(Data in this exercise begins)

/-- A receive lane frames wicks from FRAME_ACQ's search on: FFE_ADAPT to ACTIVE. (DEDUCED, log 38.) -/
def rxFrames (s : State) (l : Nat) : Bool :=
  rxEn s l && !laneTest s l && decide (3 ≤ rxState s l) && decide (rxState s l ≤ 6)

/-- Ones in the low n bits. -/
def popCount : Nat → Nat → Nat
  | 0, _ => 0
  | n + 1, v => v % 2 + popCount n (v / 2)

/-- One SYNC field at its expected position (R104, R105, R149). -/
def syncStep (l : Nat) (good : Bool) (s : State) : State :=
  let r := s.rxLane l
  let locked := s.flag (lf Reg.LANE_STATUS_LOCK l)
  let bad := (r.syncBad * 2 + b2n (!good)) % 2 ^ 64
  let run := if good then min 64 (r.goodSync + 1) else 0
  let s := putRx l { r with syncBad := bad, goodSync := run } s
  let s := if locked && !good then s.incF (lf Reg.CNT_SYNC_BAD l) 1 else s
  if locked && decide (16 ≤ popCount 64 bad) then
    laneFault FK.LNK_LOCK_LOSS l Reg.CNT_LOCK_LOSS (laneStart passLost l 2 (s.incF (lf Reg.CNT_LOCK_LOSS l) 1))
  else if !locked && decide (64 ≤ run) then s.setF (lf Reg.LANE_STATUS_LOCK l) 1
  else s

/-- A wick whose own check failed, or that R723 treats as one that did; `raw`: the SEQ of one that only R723 fails; `inj`: by an
injection, whose event is raised in any case (R620). FK_LNK_CRC, like FK_LNK_MALFORMED, is raised in any state that frames wicks, once
until ACTIVE is entered or the counter read. (DESIGN CHOICE, log 128.) -/
def wickFails (l : Nat) (raw : Option Nat) (inj : Bool) (s : State) : State :=
  let s := perfEvent (bankLnk (l / 8)) 0x11 1 (s.incF (lf Reg.CNT_CRC_ERR l) 1)
  let s := if inj then raise { lnkEv s FK.LNK_CRC l Reg.CNT_CRC_ERR with access := 8, injected := true } (s.setOnce (lf Reg.CNT_CRC_ERR l).key true)
    else laneRxOnce FK.LNK_CRC l Reg.CNT_CRC_ERR false s
  let s := updRx l (fun r => { r with goodRun := 0, csRecv := 0, lastRaw := raw, undefNext := raw.isNone }) s
  abandonRx passLost l s

/-- The wick-CRC checker of a receive lane consults an armed injection (R620, R621). (DEDUCED, log 165.) -/
def wickInject (l : Nat) (s : State) : Bool × State :=
  let (r, s) := injectCheck (lnkSrc l) (l % 8) 0 s
  (r.isSome, s)

/-- WICK_CRC_FAIL (R107). (DESIGN CHOICE, log 157.) -/
def wickCrcFail (l : Nat) (sync : Bool) (s : State) : State :=
  if !rxFrames s l then s
  else
    let s := syncStep l sync s
    if !rxFrames s l then s
    else
      -- an armed injection inverts the check bits of a wick that fails already: it fails all the same
      let (r, s) := wickInject l s
      wickFails l none r s

/-- The credit returned in the header of a CRC-good wick (R129). -/
def takeCredit (l credit : Nat) (s : State) : State :=
  if (s.rxLane l).epochSync && txCredited s l then
    updTx l (fun t => { t with rel := t.rel + (credit + 256 - t.rel % 256) % 256 }) s
  else s

/-- Sequence and header of a CRC-good wick (R108, R129, R136, R140, R152); `train`, `flagged`, `sync`: its type. -/
def rxHeader (l seq credit : Nat) (train flagged csync : Bool) (s : State) : State :=
  let s := perfEvent (bankLnk (l / 8)) 0x10 1 (s.incF (lf Reg.CNT_WICK_RX l) 1)
  let r := s.rxLane l
  let gap := match r.lastSeq with | none => 0 | some q => (seq + 1024 - q - 1) % 1024
  let s := if s.flag (lf Reg.LANE_STATUS_LOCK l) then s.incF (lf Reg.CNT_WICK_LOST l) gap else s
  let s := if gap = 0 then s else abandonRx passLost l s
  let s := updRx l (fun r =>
    { r with
      lastSeq := some (seq % 1024), lastRaw := some (seq % 1024), undefNext := false,
      goodRun := if gap = 0 then r.goodRun + 1 else 1, peerTraining := train && r.peerTraining,
      lastFlagged := flagged && r.lastFlagged, csRecv := if csync then r.csRecv else 0 }) s
  let s := if flagged then s else s.setF (lf Reg.LANE_STATUS_PEER_SNUFF l) 0
  txUpdate l (takeCredit l credit s)

/-- The steps that any good wick may complete. -/
def wickEnd (l : Nat) (s : State) : State := creditCheck l (creditReset l (frameCheck l s))

/-- A wick whose check passes arrives; `body` is what its type does (R99 to R109, R723). (DEDUCED, log 36.) -/
def goodWick (l : Nat) (sync : Bool) (seq credit : Nat) (train flagged csync : Bool) (body : State → State) (s : State) : State :=
  if !rxFrames s l then s
  else
    let s := syncStep l sync s
    if !rxFrames s l then s
    else
      let (inj, s) := wickInject l s
      let r := s.rxLane l
      let undef := r.undefNext || (match r.lastRaw with | none => false | some q => (q + 1) % 1024 != seq % 1024)
      if inj then wickFails l none true s
      else if undef then wickFails l (some (seq % 1024)) false s
      else wickEnd l (body (rxHeader l seq credit train flagged csync s))

/-! ## Packets -/

/-- A consuming wick takes a buffer position. -/
def takePosition (l : Nat) (s : State) : State := updRx l (fun r => { r with rxGot := r.rxGot + 1 }) s

/-- Every buffered wick of the lane leaves its buffer. -/
def freePositions (l : Nat) (s : State) : State := updRx l (fun r => { r with rxReleased := r.rxGot }) s

/-- A consuming wick that is not buffered. -/
def freeOne (l : Nat) (s : State) : State := updRx l (fun r => { r with rxReleased := r.rxReleased + 1 }) s

/-- A packet refused at its HEAD (R121, R126): passed over whole. -/
def refuseHead (l : Nat) (d : Desc) (s : State) : State :=
  passLost l d (updRx l (fun r => { r with skipping := true }) (freeOne l s))

/-- A HEAD's descriptor breaks R118 or R119 or carries a reserved FORMAT (R121). -/
def headMalformed (d : Desc) : Bool :=
  fmtWidth (dFormat d) == 0 ||
  (if dDump d || dWicks d != 0 then !dShapeOk d else dInputs d != 0 || dChans d != 0 || dTimes d != 0)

(Data in this exercise ends)

Problem to work on:
Single out each line of the records above with the string "wickInject" in it, and copy it.

Result for this exercise:
def wickInject (l : Nat) (s : State) : Bool × State :=
      let (r, s) := wickInject l s
      let (inj, s) := wickInject l s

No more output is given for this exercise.